Welcome to the newest edition of The Why. “Why does the Confederate flag still fly high in South Carolina?” you ask? Good question. Timely too. (Mind you, we already touched upon this with a graphic on a recent edition about burning the American flag, mmmkay?)
No doubt this question was inspired by the shooting inside Emanuel African Methodist Episcopal Church in Charleston, South Carolina. Tom Foreman CNN recently noted that “even in the wake of overwhelming sadness, even amid charges of horrific crimes . . . the Confederate flag flying high above the grounds of the South Carolina capitol.”
Cornell Brooks, the president of the NAACP, cried out: “This was an act of racial terrorism. That symbol has to come down!”
(This is America, dude, but considering you would have to go back to being a nobody and work a normal job like everyone else if you didn’t go spouting off; we forgive your seeming ignorance about everyone’s rights as Americans.)

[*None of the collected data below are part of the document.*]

theorem keeps_install {z : State} (slot : Bool) (im : Image) (s : State)  (hk0 : Keeps z s) : Keeps z (install slot im s) := by
  unfold install
  extract_lets old bb keep t1 p1 m1 m2 c1 i1 t2 t3
  have h1 : Keeps z t1 := keeps_loseUnits _ _ _ (keeps_poolKeep _ _ hk0)
  have h2 : Keeps z t2 := h1.stores rfl rfl rfl id id id id id id (mwf_filter _) id
  have h3 : Keeps z t3 := by
    unfold t3
    split
    · exact Keeps.upd (keeps_shadowWrite _ _ _ h2) rfl rfl
    · exact h2
  exact keeps_retarget _ (keeps_flushRoutes _ (keeps_lowerLate _ h3))

theorem keeps_execImageInstallStart {z : State} (s : State)  (hk0 : Keeps z s) : KeepsOut z (execImageInstallStart s) := by
  unfold execImageInstallStart
  try dsimp only
  iterate 14 (try any_goals first
    | with_reducible assumption | with_reducible apply keeps_raise | with_reducible apply keeps_setStop
    | with_reducible refine KeepsOut.next ?_ | with_reducible refine Keeps.fst ‹_› ?_
    | with_reducible refine Keeps.snd ‹_› ?_ | with_reducible refine Keeps.mid ‹_› ?_
    | with_reducible refine Keeps.third ‹_› ?_ | with_reducible refine Keeps.thirdLast ‹_› ?_
    | with_reducible refine Keeps.ite ?_ ?_ | split | refine Keeps.upd ?_ rfl rfl)

theorem keeps_installSlot {z : State} (slot : Bool) (due : ℕ) (x : Stop) (after : State → State) (s : State) (hafter : ∀ a0, Keeps z a0 → Keeps z (after a0)) (hk0 : Keeps z s) : Keeps z (installSlot slot due x after s) := by
  unfold installSlot
  try dsimp only
  iterate 14 (try any_goals first
    | with_reducible assumption | with_reducible apply keeps_imgRead | with_reducible apply keeps_setStop
    | with_reducible apply keeps_install | with_reducible apply hafter | with_reducible refine Keeps.fst ‹_› ?_
    | with_reducible refine Keeps.snd ‹_› ?_ | with_reducible refine Keeps.mid ‹_› ?_
    | with_reducible refine Keeps.third ‹_› ?_ | with_reducible refine Keeps.thirdLast ‹_› ?_
    | with_reducible refine Keeps.ite ?_ ?_ | split | refine Keeps.upd ?_ rfl rfl)

theorem keeps_actEnd {z : State} (held : Option ℕ) (s : State)  (hk0 : Keeps z s) : Keeps z (actEnd held s) := by
  unfold actEnd
  try dsimp only
  iterate 14 (try any_goals first
    | with_reducible assumption | with_reducible refine Keeps.ite ?_ ?_ | split | refine Keeps.upd ?_ rfl rfl)

theorem keeps_execInstallationComplete {z : State} (s : State)  (hk0 : Keeps z s) : KeepsOut z (execInstallationComplete s) := by
  unfold execInstallationComplete
  split
  · exact .next (keeps_installSlot _ _ _ _ _ (fun _ h => h) hk0)
  · exact .next (keeps_installSlot _ _ _ _ _ (fun _ h => keeps_actEnd _ _ h) hk0)
  · exact .next hk0

theorem keeps_rwl {z : State} (s : State) (bad : Bool) (t : State)  (hk0 : Keeps z s) (hk1 : Keeps z t) : Keeps z (rwl s bad t).1 := by
  unfold rwl
  try dsimp only
  iterate 14 (try any_goals first
    | with_reducible assumption | with_reducible refine Keeps.ite ?_ ?_
    | with_reducible refine Keeps.iteFst ?_ ?_ | split)

theorem keeps_rw {z : State} (s : State) (bad : Bool) (t : State)  (hk0 : Keeps z s) (hk1 : Keeps z t) : Keeps z (rw s bad t).1 := by
  unfold rw
  try dsimp only
  iterate 14 (try any_goals first
    | with_reducible assumption | with_reducible refine Keeps.ite ?_ ?_
    | with_reducible refine Keeps.iteFst ?_ ?_ | split)

theorem keeps_handoverReg {z : State} (w : Word) (s : State)  (hk0 : Keeps z s) : Keeps z (handoverReg w s).1 := by
  unfold handoverReg
  try dsimp only
  iterate 14 (try any_goals first
    | with_reducible assumption | with_reducible refine Keeps.fst ‹_› ?_
    | with_reducible refine Keeps.snd ‹_› ?_ | with_reducible refine Keeps.mid ‹_› ?_
    | with_reducible refine Keeps.third ‹_› ?_ | with_reducible refine Keeps.thirdLast ‹_› ?_
    | with_reducible refine Keeps.ite ?_ ?_ | with_reducible refine Keeps.iteFst ?_ ?_ | split
    | refine Keeps.upd ?_ rfl rfl)

theorem keeps_enrolReg {z : State} (n : ℕ) (w : Word) (s : State)  (hk0 : Keeps z s) : Keeps z (enrolReg n w s).1 := by
  unfold enrolReg
  try dsimp only
  iterate 14 (try any_goals first
    | with_reducible assumption | with_reducible refine Keeps.fst ‹_› ?_
    | with_reducible refine Keeps.snd ‹_› ?_ | with_reducible refine Keeps.mid ‹_› ?_
    | with_reducible refine Keeps.third ‹_› ?_ | with_reducible refine Keeps.thirdLast ‹_› ?_
    | with_reducible refine Keeps.ite ?_ ?_ | with_reducible refine Keeps.iteFst ?_ ?_ | split
    | refine Keeps.upd ?_ rfl rfl)

theorem keeps_writeOwn {z : State} (a : ℕ) (w : Word) (s : State)  (hk0 : Keeps z s) : Keeps z (writeOwn a w s).1 := by
  unfold writeOwn
  try dsimp only
  iterate 14 (try any_goals first
    | with_reducible assumption | with_reducible apply keeps_rw | with_reducible apply keeps_handoverReg
    | with_reducible apply keeps_enrolReg | with_reducible refine Keeps.ite ?_ ?_
    | with_reducible refine Keeps.iteFst ?_ ?_ | split | refine Keeps.upd ?_ rfl rfl)

theorem keeps_rstCmdReg {z : State} (w : Word) (s : State)  (hk0 : Keeps z s) : Keeps z (rstCmdReg w s).1 := by
  unfold rstCmdReg
  try dsimp only
  iterate 14 (try any_goals first
    | with_reducible assumption | with_reducible refine Keeps.ite ?_ ?_
    | with_reducible refine Keeps.iteFst ?_ ?_ | split)

theorem keeps_pwrStateReg {z : State} (w : Word) (s : State)  (hk0 : Keeps z s) : Keeps z (pwrStateReg w s).1 := by
  unfold pwrStateReg
  try dsimp only
  iterate 14 (try any_goals first
    | with_reducible assumption | with_reducible refine Keeps.ite ?_ ?_
    | with_reducible refine Keeps.iteFst ?_ ?_ | split | refine Keeps.upd ?_ rfl rfl)

theorem keeps_writePower {z : State} (a : ℕ) (w : Word) (s : State)  (hk0 : Keeps z s) : Keeps z (writePower a w s).1 := by
  unfold writePower
  try dsimp only
  iterate 14 (try any_goals first
    | with_reducible assumption | with_reducible apply keeps_rw | with_reducible apply keeps_rstCmdReg
    | with_reducible apply keeps_pwrStateReg | with_reducible apply keeps_rwl
    | with_reducible refine Keeps.ite ?_ ?_ | with_reducible refine Keeps.iteFst ?_ ?_ | split
    | refine Keeps.upd ?_ rfl rfl)

theorem keeps_imgCtlReg {z : State} (w : Word) (s : State)  (hk0 : Keeps z s) : Keeps z (imgCtlReg w s).1 := by
  unfold imgCtlReg
  try dsimp only
  iterate 14 (try any_goals first
    | with_reducible assumption | with_reducible apply keeps_imgBeginReg | with_reducible apply keeps_imgEndReg
    | with_reducible apply keeps_imgAbortReg | with_reducible apply keeps_activateReg
    | with_reducible refine Keeps.fst ‹_› ?_ | with_reducible refine Keeps.snd ‹_› ?_
    | with_reducible refine Keeps.mid ‹_› ?_ | with_reducible refine Keeps.third ‹_› ?_
    | with_reducible refine Keeps.thirdLast ‹_› ?_ | with_reducible refine Keeps.ite ?_ ?_
    | with_reducible refine Keeps.iteFst ?_ ?_ | split | refine Keeps.upd ?_ rfl rfl)

theorem keeps_writeImage {z : State} (a : ℕ) (w : Word) (s : State)  (hk0 : Keeps z s) : Keeps z (writeImage a w s).1 := by
  unfold writeImage
  extract_lets j
  repeat' with_reducible refine Keeps.iteFst ?_ ?_
  · exact keeps_imgCtlReg _ _ hk0
  · exact keeps_imgWindowReg _ _ hk0
  · exact keeps_imgHashReg _ _ _ _ hk0
  · exact keeps_imgHashReg _ _ _ _ hk0
  iterate 10
    · exact keeps_rwl _ _ _ hk0 (Keeps.upd hk0 rfl rfl)
  exact hk0

theorem keeps_cntCtlReg {z : State} (w : Word) (s : State)  (hk0 : Keeps z s) : Keeps z (cntCtlReg w s).1 := by
  unfold cntCtlReg
  try dsimp only
  iterate 14 (try any_goals first
    | with_reducible assumption | with_reducible apply keeps_rw | with_reducible refine Keeps.ite ?_ ?_
    | with_reducible refine Keeps.iteFst ?_ ?_ | split | refine Keeps.upd ?_ rfl rfl)

theorem keeps_writeCounters {z : State} (a : ℕ) (w : Word) (s : State)  (hk0 : Keeps z s) : Keeps z (writeCounters a w s).1 := by
  unfold writeCounters
  try dsimp only
  iterate 14 (try any_goals first
    | with_reducible assumption | with_reducible apply keeps_cntCtlReg | with_reducible apply keeps_rw
    | with_reducible refine Keeps.ite ?_ ?_ | with_reducible refine Keeps.iteFst ?_ ?_ | split
    | refine Keeps.upd ?_ rfl rfl)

So why does the Confederate flag still fly high in SC? (Why do liberals attach any meaning to the Confederate flag when they say no one should care about burning an American flag because it’s only a piece of cloth?)
Stupid political thinking aside, the Confederate flag still flies because it’s the law. Foreman confirms this:
He also confirms something else we have previously stated: The Confederate flag isn’t “about racism; it is about Southern pride and heritage.” He also reports that even the height of the “flag at the state capitol is mandated in the law — 30 feet.” He adds that “the flagpole lacks a pulley system, meaning that unless lawmakers vote to take it down, there is only one other position it can fly: all the way up.”
Throughout the South the Confederate flag is “an emblem of regional pride”. In fact, it’s part of the official SC state flag. Foreman also confirms that the Confederate flag “is an amalgam of several designs and was never the official banner of the whole South.” (Your rockin’ writer explained this awhile back, in fact.)
Majority rules obviously means nothing either. The SC population is less than 28 percent black and some of those folks could care less and/or have no issue with the flag.
No legislation to ban the flag has ever passed in South Carolina. Even our half-black president believes the Confederate flag (according to Washington officials) “has a place in America.”
You ask the questions. We provide the answers.